By Tangotiger, 10:17 AM

Please don’t say sh!t like that.  This is the reason:

http://www.insidethebook.com/ee/index.php/site/comments/remaining_value_of_contracts/

If you want to evaluate Reyes’ deal, evaluate it in its entirety.  Otherwise, you are giving the Marlins no credit for possibly getting him on a discount for the first three years, but then knocking them for the huge premium in the last two years.  This is the implicit valuation of Reyes by the Marlins:

Year    Wins    $perWin    $Value    $Cost    $Gain(Loss)
2012     4.44      $5.00      $22.2      $17.7      $4.5 
2013     3.94      
$5.25      $20.7      $17.7      $3.0 
2014     3.44      
$5.51      $19.0      $17.7      $1.3 
2015     2.94      
$5.79      $17.0      $17.7      $(0.6)
2016     2.44      $6.08      $14.8      $17.7      $(2.8)
2017     1.94      $6.38      $12.4      $17.7      $(5.3)

So, the Marlins of valuing him as a 4.44 win player in 2012, dropping by 0.5 wins each year.  They also have the value of a win at 5MM$, and increasing that value by 5%.

The net result is that under these assumptions, Reyes will provide a net gain in the first 3 years, a net loss in the last 3 years, such that, overall, he’ll be worth 106MM$.

Now, you can go even further and turn this into present value dollars if you like. 

But, never, ever, ever, talk about things like he’ll be a net negative in the last two years of his (or anyone’s) deal.  That’s a “duh” statement.  That’s because Reyes, like all people, are human, and their bodies will break down.


#1    Tangotiger      (see all posts) 2011/12/05 (Mon) @ 11:13

Darn it.  I wish I would have read Dave’s post first, so I wouldn’t have bothered to do the whole write-up and simply linked directly to him:

http://www.fangraphs.com/blogs/index.php/marlins-get-a-potential-bargain-in-jose-reyes/

He went a step or two further by giving more background to what he’d need to do to justify his deal.

Bottom-line: whether with my illustration or Dave’s, he needs to be +19 wins over the next 6 years.


#2    Phils_Goodman      (see all posts) 2011/12/05 (Mon) @ 12:26

I agree with the overall point, but I’ll repeat my criticism from the Cameron article because you’re using the same $/WAR model.

“I think those $/WAR estimates are extremely generous.

The cost of a Win by year:

2006 — $3.7 M
2007 — $4.2 M
2008 — $4.5 M
2009 — $4.5 M
2010 — $4.0 M
2011 — $4.5 M

Rates have stagnated for 5 years between $4-4.5 M per year.”

What is the data/reasoning behind $5 M per win in 2012 and 5% annual increase between now and 2017?

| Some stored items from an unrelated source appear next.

/-- A tile entry. -/
def Core.tile (c : Core) (t : Nat) : Word := c.tiles.get 0 t
/-- STATE. -/
def tileSt (w : Word) : Nat := bitsN w.toNat 63 62
/-- FMARK. -/
def tileMark (w : Word) : Bool := w.getLsbD 61
/-- SHAPE. -/
def tileShape (w : Word) : Nat := bitsN w.toNat 60 56
/-- FMT. -/
def tileFmt (w : Word) : Nat := bitsN w.toNat 55 51
/-- BASE. -/
def tileBase (w : Word) : Nat := bitsN w.toNat 50 34
/-- SCALES. -/
def tileScales (w : Word) : Nat := bitsN w.toNat 33 17
/-- An entry with STATE and FMARK replaced. -/
def tileWith (w : Word) (st : Nat) (mark : Bool) : Word :=
  (w &&& 0x1FFFFFFFFFFFFFFF#64) ||| BitVec.ofNat 64 (st * 2 ^ 62 + (if mark then 2 ^ 61 else 0))
/-- A tile's STATE and FMARK set; a clear mark discards what was kept with it (R322). -/
def Core.setTile (c : Core) (t st : Nat) (mark : Bool) : Core :=
  { c with tiles := c.tiles.set t (tileWith (c.tile t) st mark), deferred := if mark then c.deferred else c.deferred.del t }
/-- STATE set, FMARK kept. -/
def Core.tileTo (c : Core) (t st : Nat) : Core := c.setTile t st (tileMark (c.tile t))
/-- Reader count (R197). -/
def Core.readersOf (c : Core) (t : Nat) : Nat := c.readers.get 0 t
/-- Reader count changed. -/
def Core.addReader (c : Core) (t : Nat) : Core := { c with readers := c.readers.set t (c.readersOf t + 1) }
/-- Reader count lowered. -/
def Core.dropReader (c : Core) (t : Nat) : Core := { c with readers := c.readers.set t (c.readersOf t - 1) }
/-- A tile marked, with the fault kept for the strand that meets it (R134, R158, R216). DEDUCED: a tile that is marked already keeps the later
fault (log 59). -/
def Core.markTile (c : Core) (t st : Nat) (d : Deferred) : Core :=
  { c with tiles := c.tiles.set t (tileWith (c.tile t) st true), deferred := c.deferred.set t d }

/-- A ring register. -/
structure Ring where
  first  : Nat
  size   : Nat
  head   : Nat
  tail   : Nat
  filled : Nat
  free   : Nat
deriving DecidableEq, Repr

/-- The fields of a ring register. -/
def ringOf (w : Word) : Ring :=
  let x := w.toNat
  ⟨bitsN x 5 0, bitsN x 12 6, bitsN x 18 13, bitsN x 24 19, bitsN x 31 25, bitsN x 38 32⟩
/-- The register of a ring's fields. -/
def Ring.word (r : Ring) : Word :=
  BitVec.ofNat 64 (r.first + r.size * 2 ^ 6 + r.head * 2 ^ 13 + r.tail * 2 ^ 19 + r.filled * 2 ^ 25 + r.free * 2 ^ 32)
/-- A core's ring. -/
def Core.ring (c : Core) (q : Nat) : Ring := ringOf (c.rings.get 0 q)
/-- A core's ring replaced. -/
def Core.setRing (c : Core) (q : Nat) (r : Ring) : Core := { c with rings := c.rings.set q r.word }
/-- The tile at a ring's slot i positions past p. -/
def Ring.slotTile (r : Ring) (p i : Nat) : Nat := r.first + (p + i) % r.size

/-- The user strands of a core. -/
def Core.users (c : Core) : List (Nat × Strand) := c.strands.filter fun p => p.1 != 0 && p.2.mode != .free
/-- The core holds work of the context it serves (R53). -/
def Core.hasWork (c : Core) : Bool :=
  !c.users.isEmpty || !c.bag.isEmpty || !c.inbox.isEmpty || c.ovfHead != c.ovfTail || !c.starts.isEmpty || !c.remote.isEmpty
/-- The memory request that a packet carries. -/
def memReqOf : Instr → Option MemReq
  | .ldPacket m | .stPacket m | .atomPacket m => some m
  | _ => none
/-- The mark of the page of a request to package memory. -/
def Req.page (r : Req) : Option (Nat × Nat) :=
  match memReqOf r.pkt with
  | some m => match m.tgt with
    | .mem _ _ _ => some (r.data.getD 4 0, r.data.getD 5 0)
    | .slice _ _ => none
  | none => none
/-- The runs of lines of its peer's slice that a putt or gett moves, each by its first and last: those of the peer's tile when it was sent (R305). -/
def Req.peerLines (r : Req) : List (Nat × Nat) :=
  match r.use with
  | .copy _ => [(r.data.getD 8 0, r.data.getD 9 0), (r.data.getD 10 0, r.data.getD 11 0)]
  | _ => []
/-- A request touches a line: a csend's packet the two lines of its block, a putt or gett those of its peer's tile (R189, R304, R305). -/
def Req.touches (r : Req) (line : Nat) : Bool :=
  line != 0 && ((r.line != 0 && (r.line == line || (r.use == .vector && r.line + 1 == line)))
    || r.peerLines.any fun p => decide (p.1 ≤ line) && decide (line ≤ p.2))
/-- A request of a core to the given line is outstanding (R189). -/
def Core.busyLine (c : Core) (line : Nat) : Bool := c.reqs.any fun r => r.2.touches line
/-- The number of the line of a slice that an offset lies in (R189). -/
def sliceLine (t : CoreId) (off : Nat) : Nat := sliceKey t off / 64 + 1
/-- A request of a core to a line of one of the runs, each of n bytes from an offset, of another core's slice is outstanding (R189). -/
def Core.busyRuns (c : Core) (t : CoreId) (n : Nat) (offs : List Nat) : Bool :=
  !c.reqs.isEmpty && offs.any fun o => c.busyLine (sliceLine t o) || c.busyLine (sliceLine t (o + n - 1))
/-- The mark of a page that settles: its context and its number, a large page's apart. -/
def pageTag (big : Bool) (ctx va : Nat) : Nat × Nat := (ctx, if big then 2 ^ 41 + va / 2 ^ 21 else va / 2 ^ 16)
/-- Access to a settling page waits while an access to it sent earlier is unacknowledged (R314). -/
def Core.settles (k : Core) (tag : Nat × Nat) : Bool :=
  k.settling.contains tag && k.reqs.any fun r => r.2.page == some tag
/-- The core cannot take a message, slice access, push or command now (R350). -/
def Core.dead (c : Core) : Bool := c.mcheck.isSome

#3    Tangotiger      (see all posts) 2011/12/05 (Mon) @ 12:34

I don’t know where you got those numbers specifically, but if you want to use 4.5MM$ per win, then you can start Reyes at 4.8 wins in 2012.  Whether you think that is too high or just right is your decision.

As for the future increases: c’mon dude, now you are just arguing.  From the late 1980s through to a few years ago, the increase in payroll, revenue and team valuations was 10% annual.

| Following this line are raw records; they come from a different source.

/-- crsload (R307). -/
def execCrsload (g : Guard) (c : Bool) (a : Reg) (count : Imm48) (s : State) : Out :=
  issueU (.crsload g c a count) g (fun s =>
    let n := if c then 1 else 0
    let img := s.rg a
    if (s.myCore.course n).busy ∨ img.toNat % 64 ≠ 0 then .fault s (s.fault 0x97)
    else match s.crsRead (s.asker s.cur) s.ctx img count.toNat count.toNat with
      | (s, .error d) => .fault s (s.faultA d img)
      | (s, .ok deps) =>
        if !deps.contains 0 then .fault s (s.fault 0x97)
        else .ok (s.modCourse s.cur.core n fun x => { x with image := img, ctx := s.ctx, loaded := true, deps0 := deps })) s

/-- An instance begins (R308); ops that a failed one has started complete beside it (R309). -/
def Course.begin_ (x : Course) (bases : List Word) (starter : Option Nat) : Course :=
  { x with st := 1, bases := bases, starter := starter, ops := x.deps0.length, doneOps := [], started := [],
           old := x.started.foldl (fun l p => l.set p.1 (x.bases, p.2)) x.old, deps := x.deps0.zipIdx.map fun d => (d.2, d.1) }

/-- The outcome of a start of a slot: begun or queued, or a detail code (R308). -/
def Course.start (x : Course) (bases : List Word) (starter : Option Nat) : Except Nat Course :=
  if !x.loaded then .error 0x97
  else if x.busy then
    (if x.queued.isSome then .error 0x98 else .ok { x with queued := some (bases, starter) })
  else .ok (x.begin_ bases starter)

/-- crsgo (R308, R389): the base table is read once every earlier access of the strand is performed. -/
def execCrsgo (g : Guard) (c : Bool) (a : Reg) (s : State) : Out :=
  issueU (.crsgo g c a) g (fun s =>
    let n := if c then 1 else 0
    let x := s.myCore.course n
    let t := s.rg a
    let go (s : State) (bases : List Word) : Res :=
      match x.start bases (some s.cur.gid) with
      | .error d => .fault s (s.fault d)
      | .ok x => .ok (s.modCourse s.cur.core n fun _ => x)
    if a ≠ 0 ∧ t.toNat % 64 ≠ 0 then .fault s (s.faultA dMALIGN t)
    else match x.start [] none with
      | .error d => .fault s (s.fault d)
      | .ok _ =>
        if a = 0 then go s x.bases
        else if s.me.unacked ≠ 0 then s.at_ 0 []
        else match s.plainWords (s.asker s.cur) s.ctx t 8 with
          | (s, .error d) => .fault s (s.faultA d t)
          | (s, .ok ws) => go s ws) s

/-- crsstat's word (R310). -/
def Course.word (x : Course) : Word :=
  let left := x.ops - x.doneOps.length
  BitVec.ofNat 64 (x.st * 2 ^ 62 + (if x.queued.isSome then 2 ^ 61 else 0) + x.failOp % 2 ^ 10 * 2 ^ 51 + x.failDet % 2 ^ 8 * 2 ^ 43
    + left % 2 ^ 11 * 2 ^ 32 + x.insts % 2 ^ 32)

/-- crsstat (R310). -/
def execCrsstat (g : Guard) (c : Bool) (d : Reg) (s : State) : Out :=
  issueU (.crsstat g c d) g (fun s => .ok (s.wg d (s.myCore.course (if c then 1 else 0)).word)) s

/-- The instance has ended with no op left to complete: a queued start begins (R308). -/
def State.crsSettle (s : State) (c : CoreId) (n : Nat) : State :=
  let x := (s.core c).course n
  if x.st = 1 ∨ !x.started.isEmpty then s
  else match x.queued with
    | some (bases, starter) => s.modCourse c n fun x => { (x.begin_ bases starter) with queued := none }
    | none => s

/-- An op of an instance that has ended is over (R309). -/
def State.crsOldEnd (s : State) (c : CoreId) (n op : Nat) : State :=
  s.modCourse c n fun x => { x with old := x.old.del op, retries := x.retries.del op }

/-- An op fails: the instance is FAILED, and the strand whose crsgo began it, by the id that it has now, takes an upcall while it runs (R309). -/
def State.crsFail (s : State) (c : CoreId) (n op detail : Nat) : State :=
  let x := (s.core c).course n
  let s := s.modCourse c n fun x =>
    { x with started := x.started.del op, retries := x.retries.del op, st := if x.st = 1 then 3 else x.st,
             failOp := if x.st = 1 then op else x.failOp, failDet := if x.st = 1 then detail else x.failDet }
  let s := if x.st = 1 then
      match x.starter with
      | some gid =>
        let t := strandOfGid gid
        if (s.strand t).mode = .free then s
        else s.modStrand t fun y => { y with upcalls := y.upcalls ++ [{ cause := 10, detail := detail, fpc := y.pc, rpc := y.pc }] }
      | none => s
    else s
  s.crsSettle c n

/-- An op completes: its successors' counters fall; the last one makes the instance DONE (R309). -/
def State.crsDone (s : State) (c : CoreId) (n op : Nat) : State :=
  let x := (s.core c).course n
  match opOf x.deps0.length (x.started.get [] op) with
  | none => s.crsFail c n op 0x97
  | some o =>
    let x := { x with started := x.started.del op, retries := x.retries.del op, doneOps := x.doneOps ++ [op] }
    let x := o.next.foldl (fun (x : Course) y => { x with deps := x.deps.upd 0 y fun d => d - 1 }) x
    let x := if x.st = 1 ∧ x.doneOps.length = x.deps0.length then { x with st := 2, insts := (x.insts + 1) % 2 ^ 32 } else x
    (s.modCourse c n fun _ => x).crsSettle c n

/-- An op is runnable: its counter is 0, and it has not started (R309). -/
def Course.runnable (x : Course) (op : Nat) : Bool :=
  x.st == 1 && decide (op < x.deps0.length) && x.deps.get 1 op == 0 && !x.started.has op && !x.doneOps.contains op

/-- The lowest runnable op. -/
def Course.nextOp (x : Course) : Option Nat := (List.range x.deps0.length).find? x.runnable

/-- What the access in hand of an op has met (R188). -/
def State.crsMet (s : State) (c : CoreId) (n op d : Nat) : State :=
  s.modCourse c n fun x => { x with retries := x.retries.set op (markAfter (x.retries.get none op) (s.time c.pkg) d) }

/-- COURSE_OP_START (R309): a runnable op takes a free place of the copy engine; its record is read again (R307). -/
def execCourseOpStart (c : CoreId) (slot op : Nat) (s : State) : Out :=
  let k := s.core c
  let x := k.course slot
  if k.dead || !x.runnable op || decide (2 ≤ k.copyBusy) then .next s
  else match s.plainWords ⟨c, x.retries.get none op⟩ x.ctx (x.image + BitVec.ofNat 64 (32 * op)) 4 with
    | (s', .error d) => .next (if isWait d then s.crsMet c slot op d else s'.crsFail c slot op d)
    | (s, .ok ws) =>
      let s := s.modCourse c slot fun x => { x with started := x.started.set op ws, retries := x.retries.del op }
      match opOf x.deps0.length ws with
      | none => .next (s.crsFail c slot op 0x97)
      | some o =>
        match o.kind with
        | 0 => .next (s.crsDone c slot op)
        | 1 => .next (s.postStep (.courseOpCompletion c slot op))
        | 2 =>
          if !hOk o.src ∨ hKind o.src ≠ .sync then .next (s.crsFail c slot op (if hOk o.src then 0x8B else 0x80))
          else .next (s.hwOffer c .course ((s.core c).newHw .course) x.ctx o.src (hRank o.src) .none 0 (some (slot, op)))
        | _ =>
          let a := opAddr x.bases o.src
          match (if a.getLsbD 63 then s.sliceOf c a else none) with
          | none => .next (s.crsFail c slot op 0x93)
          | some (t, _) =>
            .next (s.request c noSlot (.course slot op) t 0 [] fun tag =>
              .courseStart ⟨⟨t, c, noSlot, tag, x.ctx, {}⟩, o.len.toNat % 2, x.bases⟩).1

/-- The bytes of a COPY op moved in the manner of a cp at package scope (R309, R388). DEDUCED: an address that is not a multiple of 8 is MALIGN, as
it is of a cp (R214, log 54). -/
def State.crsCopy (s : State) (c : CoreId) (slot op ctx : Nat) (bases : List Word) (o : Op) : State × Except (Nat × Word) Unit :=
  let cmd : CopyCmd :=
    { instr := .courseOpCompletion c slot op, slot := noSlot, sid := 0, ctx := ctx, super := ctx == 0, fpc := 0,
      addr := 0, tile := 0, data := 0, scale := 0, shape := [], offers := [], retry := ((s.core c).course slot).retries.get none op }
  let src := opAddr bases o.src
  let dst := opAddr bases o.dst
  let n := o.len.toNat % 2 ^ 32
  if src.toNat % 8 ≠ 0 then (s, .error (dMALIGN, src))
  else if dst.toNat % 8 ≠ 0 then (s, .error (dMALIGN, dst))
  else match s.copyRead cmd c .pkg (spotsOf src n) with
    | (s, .error e) => (s, .error e)
    | (s, .ok vs) => s.copyWrite cmd c .pkg ((spotsOf dst n).zip vs)

/-- COURSE_OP_COMPLETION of a COPY (R309, R388), of the instance that runs or of one that has failed; it comes again where an access waits at the
interface, or meets RETRY for less than 10,000 ticks (R188). -/
def execCourseOpCompletion (c : CoreId) (slot op : Nat) (s : State) : Out :=
  let k := s.core c
  let x := k.course slot
  let (bases, ws) := x.old.get (x.bases, x.started.get [] op) op
  if k.dead || !(x.old.has op || x.started.has op) then .next s
  else match opOf 1024 ws with
    | none => .next (if x.old.has op then s.crsOldEnd c slot op else s.crsFail c slot op 0x97)
    | some o =>
      if o.kind ≠ 1 then .next s
      else match s.crsCopy c slot op x.ctx bases o with
        | (s', .ok _) => .next (if x.old.has op then s'.crsOldEnd c slot op else s'.crsDone c slot op)
        | (s', .error (d, _)) =>
          if isWait d then
            .next ((s.crsMet c slot op d).postAt c.pkg (s.time c.pkg + 64) (.courseOpCompletion c slot op))
          else .next (if x.old.has op then s'.crsOldEnd c slot op else s'.crsFail c slot op d)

Then, the world economy has stagnated for the last few years.

What does the future hold?  How the heck do I know.  Is it fair to presume a 5% increase each year for the next 6 years?  How the heck do I, or anyone, know.  What would a fair market of the reading suggest to that effect?

Do you want to make it 2% or something?  Then, fine.  The implicit assumptions the Marlins are making are:
5.0 wins in 2012
4.5MM$ per win in 2012
2% increase in $ per win each year after that

That gives us this:

Year    Wins    $perWin    $Value    $Cost    $Gain(Loss)
2012     5.00      $4.50      $22.5      $17.7      $4.8 
2013     4.50      
$4.59      $20.7      $17.7      $3.0 
2014     4.00      
$4.68      $18.7      $17.7      $1.1 
2015     3.50      
$4.78      $16.7      $17.7      $(1.0)
2016     3.00      $4.87      $14.6      $17.7      $(3.1)
2017     2.50      $4.97      $12.4      $17.7      $(5.2)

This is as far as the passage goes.